» What this task involves
Search the data for the word "warn" and copy each line that has it.

::: Material for this exercise

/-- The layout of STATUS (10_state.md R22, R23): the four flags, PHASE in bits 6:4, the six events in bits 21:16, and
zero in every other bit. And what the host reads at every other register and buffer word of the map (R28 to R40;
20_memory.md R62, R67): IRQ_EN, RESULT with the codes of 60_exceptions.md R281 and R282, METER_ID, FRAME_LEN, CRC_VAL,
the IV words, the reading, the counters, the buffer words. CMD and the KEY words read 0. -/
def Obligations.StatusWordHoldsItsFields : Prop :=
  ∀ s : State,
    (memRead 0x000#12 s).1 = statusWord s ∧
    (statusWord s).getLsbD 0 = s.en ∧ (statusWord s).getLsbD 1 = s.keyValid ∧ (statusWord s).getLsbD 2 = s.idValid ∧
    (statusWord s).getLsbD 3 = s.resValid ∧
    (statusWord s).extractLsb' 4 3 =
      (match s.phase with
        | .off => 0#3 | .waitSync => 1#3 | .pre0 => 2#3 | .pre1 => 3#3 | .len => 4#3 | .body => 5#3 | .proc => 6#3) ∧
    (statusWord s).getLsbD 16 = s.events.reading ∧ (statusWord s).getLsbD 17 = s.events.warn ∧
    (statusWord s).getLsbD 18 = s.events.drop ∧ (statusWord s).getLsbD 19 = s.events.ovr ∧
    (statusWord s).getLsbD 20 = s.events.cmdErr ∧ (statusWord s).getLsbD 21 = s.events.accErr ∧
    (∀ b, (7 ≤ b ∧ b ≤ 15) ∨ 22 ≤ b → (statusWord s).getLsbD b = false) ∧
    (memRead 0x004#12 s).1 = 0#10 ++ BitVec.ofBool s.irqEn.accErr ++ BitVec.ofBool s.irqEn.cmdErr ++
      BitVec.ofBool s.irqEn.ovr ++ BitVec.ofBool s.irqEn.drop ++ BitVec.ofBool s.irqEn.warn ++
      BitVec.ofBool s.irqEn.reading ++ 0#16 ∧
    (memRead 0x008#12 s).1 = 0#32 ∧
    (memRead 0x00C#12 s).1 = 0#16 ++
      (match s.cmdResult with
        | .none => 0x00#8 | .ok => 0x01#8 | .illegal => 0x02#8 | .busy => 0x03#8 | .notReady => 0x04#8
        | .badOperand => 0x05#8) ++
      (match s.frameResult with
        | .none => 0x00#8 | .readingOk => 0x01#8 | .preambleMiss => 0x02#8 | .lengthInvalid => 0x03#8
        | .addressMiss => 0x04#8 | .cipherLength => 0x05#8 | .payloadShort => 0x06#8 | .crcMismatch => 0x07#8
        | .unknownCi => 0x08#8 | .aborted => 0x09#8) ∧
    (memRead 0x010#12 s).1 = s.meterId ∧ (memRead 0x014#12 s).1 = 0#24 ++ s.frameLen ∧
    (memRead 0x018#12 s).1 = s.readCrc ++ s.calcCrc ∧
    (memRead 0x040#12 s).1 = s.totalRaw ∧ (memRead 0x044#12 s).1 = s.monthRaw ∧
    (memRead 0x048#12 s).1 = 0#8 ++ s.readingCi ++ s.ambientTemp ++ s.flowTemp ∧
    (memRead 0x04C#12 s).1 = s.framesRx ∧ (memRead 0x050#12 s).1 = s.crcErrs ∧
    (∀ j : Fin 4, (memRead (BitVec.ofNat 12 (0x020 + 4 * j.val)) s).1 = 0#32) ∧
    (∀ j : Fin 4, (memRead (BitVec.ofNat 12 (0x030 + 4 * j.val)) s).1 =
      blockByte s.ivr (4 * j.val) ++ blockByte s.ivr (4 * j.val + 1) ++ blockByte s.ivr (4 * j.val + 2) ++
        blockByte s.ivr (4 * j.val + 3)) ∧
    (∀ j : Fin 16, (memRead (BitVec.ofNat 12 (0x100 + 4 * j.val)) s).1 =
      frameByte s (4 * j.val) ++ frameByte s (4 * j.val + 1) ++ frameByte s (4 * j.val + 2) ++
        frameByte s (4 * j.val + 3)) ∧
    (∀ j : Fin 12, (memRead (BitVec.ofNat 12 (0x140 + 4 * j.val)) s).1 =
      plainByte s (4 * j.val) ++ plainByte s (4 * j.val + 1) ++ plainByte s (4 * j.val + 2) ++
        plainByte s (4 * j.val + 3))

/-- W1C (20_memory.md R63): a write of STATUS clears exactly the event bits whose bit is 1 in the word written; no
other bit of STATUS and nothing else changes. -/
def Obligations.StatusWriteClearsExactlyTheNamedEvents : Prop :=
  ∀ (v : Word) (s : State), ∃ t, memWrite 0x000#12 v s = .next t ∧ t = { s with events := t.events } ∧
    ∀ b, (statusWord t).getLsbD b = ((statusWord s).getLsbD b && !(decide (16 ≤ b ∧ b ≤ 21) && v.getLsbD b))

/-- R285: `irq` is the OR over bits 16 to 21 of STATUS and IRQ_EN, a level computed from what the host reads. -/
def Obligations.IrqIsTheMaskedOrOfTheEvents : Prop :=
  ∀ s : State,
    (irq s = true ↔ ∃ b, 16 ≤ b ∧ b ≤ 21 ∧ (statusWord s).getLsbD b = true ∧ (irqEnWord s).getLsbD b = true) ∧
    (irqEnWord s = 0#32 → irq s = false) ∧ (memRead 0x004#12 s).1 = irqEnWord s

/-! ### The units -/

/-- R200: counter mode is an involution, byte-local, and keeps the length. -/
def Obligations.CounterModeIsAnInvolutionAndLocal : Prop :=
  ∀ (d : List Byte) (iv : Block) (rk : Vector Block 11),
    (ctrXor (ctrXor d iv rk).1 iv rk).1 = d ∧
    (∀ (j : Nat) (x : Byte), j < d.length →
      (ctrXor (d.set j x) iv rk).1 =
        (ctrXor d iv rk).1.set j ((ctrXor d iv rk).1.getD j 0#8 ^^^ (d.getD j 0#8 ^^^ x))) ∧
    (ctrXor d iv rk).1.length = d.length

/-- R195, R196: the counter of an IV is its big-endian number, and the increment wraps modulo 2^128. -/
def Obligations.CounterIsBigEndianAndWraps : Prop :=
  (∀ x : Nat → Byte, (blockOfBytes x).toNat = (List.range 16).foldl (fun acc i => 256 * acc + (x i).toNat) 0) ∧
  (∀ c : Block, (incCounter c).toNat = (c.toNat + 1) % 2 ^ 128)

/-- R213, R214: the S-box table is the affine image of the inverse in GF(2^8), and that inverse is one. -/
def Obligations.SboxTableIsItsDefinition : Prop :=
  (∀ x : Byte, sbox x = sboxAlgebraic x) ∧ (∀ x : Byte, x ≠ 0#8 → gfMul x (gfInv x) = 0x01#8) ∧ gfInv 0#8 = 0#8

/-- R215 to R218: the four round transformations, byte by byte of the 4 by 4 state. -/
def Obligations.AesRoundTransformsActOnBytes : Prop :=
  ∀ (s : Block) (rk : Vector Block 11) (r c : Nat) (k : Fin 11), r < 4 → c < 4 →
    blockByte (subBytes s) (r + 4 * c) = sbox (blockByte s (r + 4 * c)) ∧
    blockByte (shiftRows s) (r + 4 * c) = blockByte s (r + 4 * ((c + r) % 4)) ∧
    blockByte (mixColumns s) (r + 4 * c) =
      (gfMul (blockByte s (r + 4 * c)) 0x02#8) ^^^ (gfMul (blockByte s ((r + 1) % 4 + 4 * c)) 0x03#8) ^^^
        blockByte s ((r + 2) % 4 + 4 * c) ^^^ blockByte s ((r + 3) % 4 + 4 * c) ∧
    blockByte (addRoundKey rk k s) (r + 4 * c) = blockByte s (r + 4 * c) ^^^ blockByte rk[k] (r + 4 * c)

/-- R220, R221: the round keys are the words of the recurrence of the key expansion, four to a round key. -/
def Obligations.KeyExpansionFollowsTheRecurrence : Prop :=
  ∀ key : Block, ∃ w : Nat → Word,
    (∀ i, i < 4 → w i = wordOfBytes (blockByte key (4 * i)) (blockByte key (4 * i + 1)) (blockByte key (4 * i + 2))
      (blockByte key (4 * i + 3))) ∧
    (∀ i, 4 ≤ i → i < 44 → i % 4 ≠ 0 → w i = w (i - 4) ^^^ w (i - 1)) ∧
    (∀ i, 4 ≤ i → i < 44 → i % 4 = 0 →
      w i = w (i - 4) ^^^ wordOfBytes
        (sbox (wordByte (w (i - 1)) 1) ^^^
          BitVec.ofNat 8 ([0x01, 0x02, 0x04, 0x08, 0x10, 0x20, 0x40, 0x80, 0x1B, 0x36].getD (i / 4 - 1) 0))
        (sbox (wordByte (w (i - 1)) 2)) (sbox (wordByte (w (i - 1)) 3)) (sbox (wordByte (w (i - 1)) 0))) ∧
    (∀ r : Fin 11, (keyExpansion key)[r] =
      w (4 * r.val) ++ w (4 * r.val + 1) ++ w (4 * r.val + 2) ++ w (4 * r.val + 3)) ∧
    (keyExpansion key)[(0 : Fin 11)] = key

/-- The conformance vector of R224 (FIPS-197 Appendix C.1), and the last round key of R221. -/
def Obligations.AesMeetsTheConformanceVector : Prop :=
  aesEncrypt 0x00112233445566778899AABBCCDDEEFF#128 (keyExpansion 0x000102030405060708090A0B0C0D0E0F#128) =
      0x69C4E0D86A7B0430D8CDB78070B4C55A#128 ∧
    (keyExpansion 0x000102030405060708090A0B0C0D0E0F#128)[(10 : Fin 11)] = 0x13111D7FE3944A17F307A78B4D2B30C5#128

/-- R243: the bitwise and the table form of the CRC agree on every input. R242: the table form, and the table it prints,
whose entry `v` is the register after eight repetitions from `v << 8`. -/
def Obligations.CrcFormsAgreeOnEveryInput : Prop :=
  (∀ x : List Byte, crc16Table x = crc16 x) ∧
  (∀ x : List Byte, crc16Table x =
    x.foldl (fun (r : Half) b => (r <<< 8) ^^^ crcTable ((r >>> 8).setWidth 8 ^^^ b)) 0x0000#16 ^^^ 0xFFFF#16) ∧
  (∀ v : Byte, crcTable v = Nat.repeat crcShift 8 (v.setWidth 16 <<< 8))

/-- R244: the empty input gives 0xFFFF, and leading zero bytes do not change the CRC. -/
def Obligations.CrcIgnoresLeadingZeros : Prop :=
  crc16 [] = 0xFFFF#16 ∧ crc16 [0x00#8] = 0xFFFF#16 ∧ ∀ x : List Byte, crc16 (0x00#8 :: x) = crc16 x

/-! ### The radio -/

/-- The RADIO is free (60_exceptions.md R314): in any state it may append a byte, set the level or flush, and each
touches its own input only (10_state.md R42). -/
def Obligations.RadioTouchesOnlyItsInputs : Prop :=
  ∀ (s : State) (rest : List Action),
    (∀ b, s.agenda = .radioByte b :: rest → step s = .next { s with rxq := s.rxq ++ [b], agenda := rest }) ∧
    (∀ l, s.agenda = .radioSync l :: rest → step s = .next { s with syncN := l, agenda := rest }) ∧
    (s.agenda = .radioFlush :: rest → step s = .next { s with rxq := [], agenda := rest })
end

::::::

» Problem solution
    (statusWord s).getLsbD 16 = s.events.reading ∧ (statusWord s).getLsbD 17 = s.events.warn ∧
      BitVec.ofBool s.irqEn.ovr ++ BitVec.ofBool s.irqEn.drop ++ BitVec.ofBool s.irqEn.warn ++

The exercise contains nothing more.